We can see our thoughts clearly and make decisions about what to do with them.
Every argument does not have to end in a fight. Not every argument has to end in a fight. With awareness of the emotions in our moment we can easily deescalate situations.
Use it! HALT-PSFor this reason. To ignore our emotions is like drinking and driving. It’s stupid. You don’t have the cognitive ability to make a safe decision.
In the heat of the moment, our emotional disposition and moods routinely distort what we see and how we relate to what’s going on. I’m not that angryIt’s like saying I’ve only had a few beers. It doesn’t take much to wrap you around a pole.
Simple is best. Sometimes it is best to not make any decisions at all.

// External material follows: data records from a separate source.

/-- The writers of the six flags, over the legal (mnemonic, operand) pairs (10_state R37 to R44, 40 R151). -/
theorem formMeaning_flags {m : Mnemonic} {op : Operand} {s t : State} (hl : legalForm (m, op) = true)
    (h : formMeaning m op s = .next t) :
    let zn := [Mnemonic.lda, .ldx, .ldy, .tax, .tay, .txa, .tya, .tsx, .pla, .and, .ora, .eor, .adc, .sbc, .inc, .dec,
      .inx, .iny, .dex, .dey, .asl, .lsr, .rol, .ror, .cmp, .cpx, .cpy, .bit, .plp, .rti]
    (t.flags.c ≠ s.flags.c → m ∈
      [Mnemonic.adc, .sbc, .cmp, .cpx, .cpy, .asl, .lsr, .rol, .ror, .clc, .sec, .plp, .rti]) ∧
    (t.flags.z ≠ s.flags.z → m ∈ zn) ∧ (t.flags.n ≠ s.flags.n → m ∈ zn) ∧
    (t.flags.i ≠ s.flags.i →
      m ∈ [Mnemonic.cli, .sei, .plp, .rti] ∨ (m = .brk ∧ s.params.brkSetsI = true)) ∧
    (t.flags.d ≠ s.flags.d → m ∈ [Mnemonic.cld, .sed, .plp, .rti]) ∧
    (t.flags.v ≠ s.flags.v → m ∈ [Mnemonic.adc, .sbc, .bit, .clv, .plp, .rti]) := by
  intro zn
  cases m
  case cmp | cpx | cpy | adc | sbc | and | ora | eor | bit | lda | ldx | ldy =>
    obtain ⟨v, u, hu, rfl⟩ := readThen_next h
    simp [zn, hu.flags, Flags.compare, Flags.ofAlu, Flags.setZN, Flags.bitTest]
  case sta | stx | sty =>
    obtain ⟨u, hu, rfl⟩ := storeFrom_next (mode_ne_accumulator (by decide) hl) h
    simp [hu.stackOnly.flags]
  case inc | dec =>
    obtain ⟨v, u, hu, rfl⟩ := modifyWith_next (mode_ne_accumulator (by decide) hl) h
    simp [zn, hu.stackOnly.flags, Flags.setZN]
  case asl | lsr | rol | ror =>
    obtain ⟨r, u, w, hu, rfl | ⟨_, rfl⟩, rfl⟩ := shiftWith_next h <;>
      simp [zn, hu.stackOnly.flags, Flags.shifted, Flags.setZN]
  case jmp =>
    obtain ⟨u, pc, hu, rfl⟩ := jumpTo_next h
    simp [hu.flags]
  case bcc | bcs | beq | bne | bmi | bpl | bvc | bvs =>
    simp only [formMeaning] at h
    obtain ⟨u, pc, hu, rfl⟩ := branchIf_next h
    simp [hu.flags]
  case pha | php =>
    obtain ⟨u, hu, rfl⟩ := pushThen_next h
    simp [hu.flags]
  case pla | plp =>
    obtain ⟨v, u, hu, rfl⟩ := pullThen_next h
    simp [zn, hu.flags, Flags.setZN]
  case jsr =>
    obtain ⟨u, pc, hu, rfl⟩ := jsr_next h
    simp [hu.flags]
  case rts =>
    obtain ⟨u, pc, hu, rfl⟩ := execRts_next h
    simp [hu.flags]
  case rti => simp [zn]
  case brk =>
    obtain ⟨u, pc, hu, rfl⟩ := execBrk_next h
    cases hb : s.params.brkSetsI <;> simp [hu.flags, hb]
  case tax | tay | txa | tya | tsx | txs | inx | iny | dex | dey | clc | sec | cld | sed | cli | sei | clv | nop =>
    obtain rfl := Host.Outcome.next.inj h
    simp [zn, Flags.setZN]

/-- Settles O54, as O53 is settled. -/
theorem flagsChangeOnlyByTheirWriters : Obligations.FlagsChangeOnlyByTheirWriters :=
  fun i s _ h => formMeaning_flags (instr_wellFormed i) (exec_eq_formMeaning i s ▸ h)

/-! ### Runs that differ in D and I -/

/-- t is s but for the values of D and I. -/
def DIVariant (s t : State) : Prop := ∃ d i, t = { s with flags := { s.flags with d := d, i := i } }

/-- Two outcomes of one kind: the same fault or refusal, or answers related by R. -/
inductive SameOutcome {β : Type} (R : β → β → Prop) :
    Host.Outcome β Fault Refusal → Host.Outcome β Fault Refusal → Prop
  | next {b b' : β} (h : R b b') : SameOutcome R (.next b) (.next b')
  | fault (e : Fault) : SameOutcome R (.fault e) (.fault e)
  | refused (r : Refusal) : SameOutcome R (.refused r) (.refused r)

/-- The same value, in states that differ in D and I at most. -/
def ValueVariant {α : Type} (p q : α × State) : Prop := q.1 = p.1 ∧ DIVariant p.2 q.2

/-- The operation answers the same value and does the same whatever D and I are. -/
def ValueIgnoresDI {α : Type} (f : State → Result α) : Prop :=
  ∀ s t, DIVariant s t → SameOutcome ValueVariant (f s) (f t)

/-- The operation does the same whatever D and I are. -/
def IgnoresDI (f : State → StepResult) : Prop := ∀ s t, DIVariant s t → SameOutcome DIVariant (f s) (f t)

theorem outcomeWithoutDI_eq {r r' : StepResult} (h : SameOutcome DIVariant r r') :
    outcomeWithoutDI r' = outcomeWithoutDI r := by
  cases h with
  | next h => obtain ⟨d, i, rfl⟩ := h; rfl
  | fault e => rfl
  | refused r => rfl

/-! Sequences. -/

theorem SameOutcome.bindValue {α β : Type} {R : β → β → Prop} {r r' : Result α}
    {f f' : α → State → Host.Outcome β Fault Refusal} (h : SameOutcome ValueVariant r r')
    (hf : ∀ v s t, DIVariant s t → SameOutcome R (f v s) (f' v t)) :
    SameOutcome R (bindValue r f) (bindValue r' f') := by
  cases h with
  | @next p q h =>
    obtain ⟨v, s⟩ := p
    obtain ⟨w, t⟩ := q
    obtain ⟨rfl, hst⟩ : w = v ∧ DIVariant s t := h
    exact hf _ s t hst
  | fault e => exact .fault e
  | refused r => exact .refused r

theorem SameOutcome.bindState {β : Type} {R : β → β → Prop} {r r' : StepResult}
    {f f' : State → Host.Outcome β Fault Refusal} (h : SameOutcome DIVariant r r')
    (hf : ∀ s t, DIVariant s t → SameOutcome R (f s) (f' t)) : SameOutcome R (bindState r f) (bindState r' f') := by
  cases h with
  | next h => exact hf _ _ h
  | fault e => exact .fault e
  | refused r => exact .refused r

section fields
variable {s t : State}
theorem DIVariant.a (h : DIVariant s t) : t.a = s.a := by obtain ⟨_, _, rfl⟩ := h; rfl
theorem DIVariant.x (h : DIVariant s t) : t.x = s.x := by obtain ⟨_, _, rfl⟩ := h; rfl
theorem DIVariant.y (h : DIVariant s t) : t.y = s.y := by obtain ⟨_, _, rfl⟩ := h; rfl
end fields

/-! The bus, the stack and the resolver. -/

theorem memRead_ignoresDI (a : Addr) : ValueIgnoresDI (memRead a) := by
  rintro s _ ⟨d, i, rfl⟩
  cases hm : s.mountAt a with
  | none =>
    rw [memRead_unmapped hm, memRead_unmapped (by exact hm)]
    exact .fault _
  | some m =>
    rw [memRead_of_mount hm, memRead_of_mount (by exact hm)]
    split
    · exact .next ⟨rfl, d, i, rfl⟩
    · exact .next ⟨rfl, d, i, rfl⟩

theorem memWrite_ignoresDI (a : Addr) (v : Byte) : IgnoresDI (memWrite a v) := by
  rintro s _ ⟨d, i, rfl⟩
  cases hm : s.mountAt a with
  | none =>
    rw [memWrite_unmapped hm, memWrite_unmapped (by exact hm)]
    exact .fault _
  | some m =>
    rw [memWrite_of_mount hm, memWrite_of_mount (by exact hm)]
    exact .next ⟨d, i, rfl⟩

theorem readPair_ignoresDI (lo hi : Addr) : ValueIgnoresDI (readPair lo hi) := fun s t h =>
  (memRead_ignoresDI lo s t h).bindValue fun _ s t h =>
    (memRead_ignoresDI hi s t h).bindValue fun _ _ _ h => .next ⟨rfl, h⟩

We aren’t making decisions about our lives that will affect our futures. You can take a step back and see the bigger picture through HALT-PS.
Do you feel an emotion? Be vulnerable.
I’ve gotten in the habit of telling my wife the truth, and it’s a rather novel idea that works pretty damn well. When I’m charged up, I tell her I’m not in the emotional headspace you deserve for this conversation. When I have the capacity, I promise we will talk about this because I know it’s important to you.
Don’t forget to be aware. Be aware HALT-PSIt’s like having magical powers. It doesn’t make the emotions go away, but you will become a master at surfing the waves that so many people get crushed by.
Chris Wilson
Chris Wilson is bipolar and creative, with an eye for personal improvement. He is passionate about productivity, minimalism and living a happy life. Simplify YourWhy is his blog, in which he shares the lessons he learned from his struggles with depression, bipolar type II, and entrepreneurship. A free course was created by him for those who want to live a simpler, happier and more productive life with less stress. It is available by clicking this link.